Provided records ->
============================================================
theorem foot_execClearLog {m : Nat} {z t : State} (hs : 0x100000000300 ||| m = m) (h : Foot m z t) (a0 : _) (a1 : _) :
    OutFoot m z (execClearLog a0 a1 t) := by
  refine OutFoot.step (m := 0x100000000300) ?_ hs h
  clear h hs
  have h := Foot.refl 0x100000000300 t
  unfold execClearLog
  repeat' first
    | with_reducible assumption
    | (intro x; first | clear_value x | skip)
    | lift_lets
    | with_reducible refine foot_evlCmd rfl ?_ ..
    | with_reducible refine OutFoot.next ?_
    | split
    | dsimp only

theorem foot_evlSelect {m : Nat} {z t : State} (hs : 0x100000000000 ||| m = m) (h : Foot m z t) (a0 : _) :
    Foot m z (State.evlSelect a0 t) := by
  refine Foot.step (m := 0x100000000000) ?_ hs h
  clear h hs
  have h := Foot.refl 0x100000000000 t
  unfold State.evlSelect
  repeat' first
    | with_reducible assumption
    | (intro x; first | (refine Foot.cut (P := Foot 0x100000000000 t x) ?_ ?_; rotate_left; subst x; rotate_left; intro hx; clear_value x) | clear_value x | skip)
    | lift_lets
    | with_reducible refine foot_setFld (blk_EVL_RDSEL_SLOT ..) rfl ?_ ..
    | with_reducible refine foot_setFld (blk_EVL_REC_WORD ..) rfl ?_ ..
    | with_reducible refine foot_plainWrite (blk_EVL_RDSEL_SLOT ..) rfl ?_ ..
    | with_reducible refine foot_plainWrite (blk_EVL_REC_WORD ..) rfl ?_ ..
    | with_reducible refine Foot.forN (fun _ _ _ => ?_) ?_
    | split
    | dsimp only

theorem foot_execEvlRdselWrite {m : Nat} {z t : State} (hs : 0x100000000000 ||| m = m) (h : Foot m z t) (a0 : _) (a1 : _) :
    OutFoot m z (execEvlRdselWrite a0 a1 t) := by
  refine OutFoot.step (m := 0x100000000000) ?_ hs h
  clear h hs
  have h := Foot.refl 0x100000000000 t
  unfold execEvlRdselWrite
  repeat' first
    | with_reducible assumption
    | (intro x; first | clear_value x | skip)
    | lift_lets
    | with_reducible refine foot_evlSelect rfl ?_ ..
    | with_reducible refine OutFoot.next ?_
    | split
    | dsimp only

theorem foot_evlCodeWrite {m : Nat} {z t : State} (hs : 0xffffff0000000100 ||| m = m) (h : Foot m z t) (a0 : _) (a1 : _) :
    Foot m z (State.evlCodeWrite a0 a1 t) := by
  refine Foot.step (m := 0xffffff0000000100) ?_ hs h
  clear h hs
  have h := Foot.refl 0xffffff0000000100 t
  unfold State.evlCodeWrite
  repeat' first
    | with_reducible assumption
    | (intro x; first | (refine Foot.cut (P := Foot 0xffffff0000000100 t x) ?_ ?_; rotate_left; subst x; rotate_left; intro hx; clear_value x) | clear_value x | skip)
    | lift_lets
    | with_reducible refine foot_setFlagAll rfl ?_ ..
    | with_reducible refine foot_plainAll rfl ?_ ..
    | with_reducible apply Foot.ite
    | ((with_reducible refine Foot.lit ?_ rfl rfl ?_ ?_ ?_ ?_ ?_ ?_); rotate_left; rfl; rfl; rfl; rfl; (first | exact Nat.le_refl _ | exact Nat.le_succ _); (constructor <;> first | with_reducible exact Kept.same | exact Kept.masked rfl); (first | with_reducible assumption | with_reducible refine foot_setFlagAll rfl ?_ .. | with_reducible refine foot_plainAll rfl ?_ .. | with_reducible apply Foot.ite))
    | split
    | dsimp only

theorem foot_execEvlCodeWrite {m : Nat} {z t : State} (hs : 0xffffff0000000100 ||| m = m) (h : Foot m z t) (a0 : _) (a1 : _) (a2 : _) :
    OutFoot m z (execEvlCodeWrite a0 a1 a2 t) := by
  refine OutFoot.step (m := 0xffffff0000000100) ?_ hs h
  clear h hs
  have h := Foot.refl 0xffffff0000000100 t
  unfold execEvlCodeWrite
  repeat' first
    | with_reducible assumption
    | (intro x; first | clear_value x | skip)
    | lift_lets
    | with_reducible refine foot_evlCodeWrite rfl ?_ ..
    | with_reducible refine OutFoot.next ?_
    | split
    | dsimp only

theorem foot_execTokenRefill {m : Nat} {z t : State} (hs : 0x100 ||| m = m) (h : Foot m z t) (a0 : _) :
    OutFoot m z (execTokenRefill a0 t) := by
  refine OutFoot.step (m := 0x100) ?_ hs h
  clear h hs
  have h := Foot.refl 0x100 t
  unfold execTokenRefill
  repeat' first
    | with_reducible assumption
    | (intro x; first | clear_value x | skip)
    | lift_lets
    | with_reducible apply Foot.ite
    | with_reducible refine OutFoot.next ?_
    | ((with_reducible refine Foot.lit ?_ rfl rfl ?_ ?_ ?_ ?_ ?_ ?_); rotate_left; rfl; rfl; rfl; rfl; (first | exact Nat.le_refl _ | exact Nat.le_succ _); (constructor <;> first | with_reducible exact Kept.same | exact Kept.masked rfl); (first | with_reducible assumption | with_reducible apply Foot.ite | with_reducible refine OutFoot.next ?_))
    | split
    | dsimp only

theorem foot_evlDropWrite {m : Nat} {z t : State} (hs : 0x100 ||| m = m) (h : Foot m z t) (a0 : _) (a1 : _) :
    Foot m z (State.evlDropWrite a0 a1 t) := by
  refine Foot.step (m := 0x100) ?_ hs h
  clear h hs
  have h := Foot.refl 0x100 t
  unfold State.evlDropWrite
  repeat' first
    | with_reducible assumption
    | (intro x; first | clear_value x | skip)
    | lift_lets
    | ((with_reducible refine Foot.lit ?_ rfl rfl ?_ ?_ ?_ ?_ ?_ ?_); rotate_left; rfl; rfl; rfl; rfl; (first | exact Nat.le_refl _ | exact Nat.le_succ _); (constructor <;> first | with_reducible exact Kept.same | exact Kept.masked rfl); (first | with_reducible assumption))
    | split
    | dsimp only

theorem foot_vaultCmd {m : Nat} {z t : State} (hs : 0x100000000200 ||| m = m) (h : Foot m z t) (a0 : _) (a1 : _) :
    Foot m z (State.vaultCmd a0 a1 t) := by
  refine Foot.step (m := 0x100000000200) ?_ hs h
  clear h hs
  have h := Foot.refl 0x100000000200 t
  unfold State.vaultCmd
  repeat' first
    | with_reducible assumption
    | (intro x; first | clear_value x | skip)
    | lift_lets
    | with_reducible refine foot_evlResult rfl ?_ ..
    | with_reducible apply Foot.ite
    | ((with_reducible refine Foot.lit ?_ rfl rfl ?_ ?_ ?_ ?_ ?_ ?_); rotate_left; rfl; rfl; rfl; rfl; (first | exact Nat.le_refl _ | exact Nat.le_succ _); (constructor <;> first | with_reducible exact Kept.same | exact Kept.masked rfl); (first | with_reducible assumption | with_reducible refine foot_evlResult rfl ?_ .. | with_reducible apply Foot.ite))
    | split
    | dsimp only

theorem foot_execClearTamp {m : Nat} {z t : State} (hs : 0x100000000200 ||| m = m) (h : Foot m z t) (a0 : _) (a1 : _) :
    OutFoot m z (execClearTamp a0 a1 t) := by
  refine OutFoot.step (m := 0x100000000200) ?_ hs h
  clear h hs
  have h := Foot.refl 0x100000000200 t
  unfold execClearTamp
  repeat' first
    | with_reducible assumption
    | (intro x; first | clear_value x | skip)
    | lift_lets
    | with_reducible refine foot_vaultCmd rfl ?_ ..
    | with_reducible refine OutFoot.next ?_
    | split
    | dsimp only

theorem foot_execVbatLost {m : Nat} {z t : State} (hs : 0x210 ||| m = m) (h : Foot m z t) :
    OutFoot m z (execVbatLost t) := by
  refine OutFoot.step (m := 0x210) ?_ hs h
  clear h hs
  have h := Foot.refl 0x210 t
  unfold execVbatLost
  repeat' first
    | with_reducible assumption
    | (intro x; first | clear_value x | skip)
    | lift_lets
    | with_reducible refine foot_draw rfl ?_ ..
    | with_reducible apply OutFoot.ite
    | with_reducible refine OutFoot.next ?_
    | with_reducible refine PairFoot.snd ?_
    | ((with_reducible refine Foot.lit ?_ rfl rfl ?_ ?_ ?_ ?_ ?_ ?_); rotate_left; rfl; rfl; rfl; rfl; (first | exact Nat.le_refl _ | exact Nat.le_succ _); (constructor <;> first | with_reducible exact Kept.same | exact Kept.masked rfl); (first | with_reducible assumption | with_reducible refine foot_draw rfl ?_ .. | with_reducible apply OutFoot.ite | with_reducible refine OutFoot.next ?_ | with_reducible refine PairFoot.snd ?_))
    | split
    | dsimp only

theorem foot_execXtalStop {m : Nat} {z t : State} (hs : 0x200 ||| m = m) (h : Foot m z t) :
    OutFoot m z (execXtalStop t) := by
  refine OutFoot.step (m := 0x200) ?_ hs h
  clear h hs
  have h := Foot.refl 0x200 t
  unfold execXtalStop
  repeat' first
    | with_reducible assumption
    | (intro x; first | clear_value x | skip)
    | lift_lets
    | with_reducible refine OutFoot.next ?_
    | ((with_reducible refine Foot.lit ?_ rfl rfl ?_ ?_ ?_ ?_ ?_ ?_); rotate_left; rfl; rfl; rfl; rfl; (first | exact Nat.le_refl _ | exact Nat.le_succ _); (constructor <;> first | with_reducible exact Kept.same | exact Kept.masked rfl); (first | with_reducible assumption | with_reducible refine OutFoot.next ?_))
    | split
    | dsimp only

theorem foot_execCaseOpen {m : Nat} {z t : State} (hs : 0x200 ||| m = m) (h : Foot m z t) (a0 : _) :
    OutFoot m z (execCaseOpen a0 t) := by
  refine OutFoot.step (m := 0x200) ?_ hs h
  clear h hs
  have h := Foot.refl 0x200 t
  unfold execCaseOpen
  repeat' first
    | with_reducible assumption
    | (intro x; first | clear_value x | skip)
    | lift_lets
    | with_reducible refine OutFoot.next ?_
    | ((with_reducible refine Foot.lit ?_ rfl rfl ?_ ?_ ?_ ?_ ?_ ?_); rotate_left; rfl; rfl; rfl; rfl; (first | exact Nat.le_refl _ | exact Nat.le_succ _); (constructor <;> first | with_reducible exact Kept.same | exact Kept.masked rfl); (first | with_reducible assumption | with_reducible refine OutFoot.next ?_))
    | split
    | dsimp only

end Sys2Proof.Machine
end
============================================================
Aim of the exercise ->
The lines holding the word "subst" are the answer. Find them in the entries and copy them.

Final answer ->
    | (intro x; first | (refine Foot.cut (P := Foot 0x100000000000 t x) ?_ ?_; rotate_left; subst x; rotate_left; intro hx; clear_value x) | clear_value x | skip)
    | (intro x; first | (refine Foot.cut (P := Foot 0xffffff0000000100 t x) ?_ ?_; rotate_left; subst x; rotate_left; intro hx; clear_value x) | clear_value x | skip)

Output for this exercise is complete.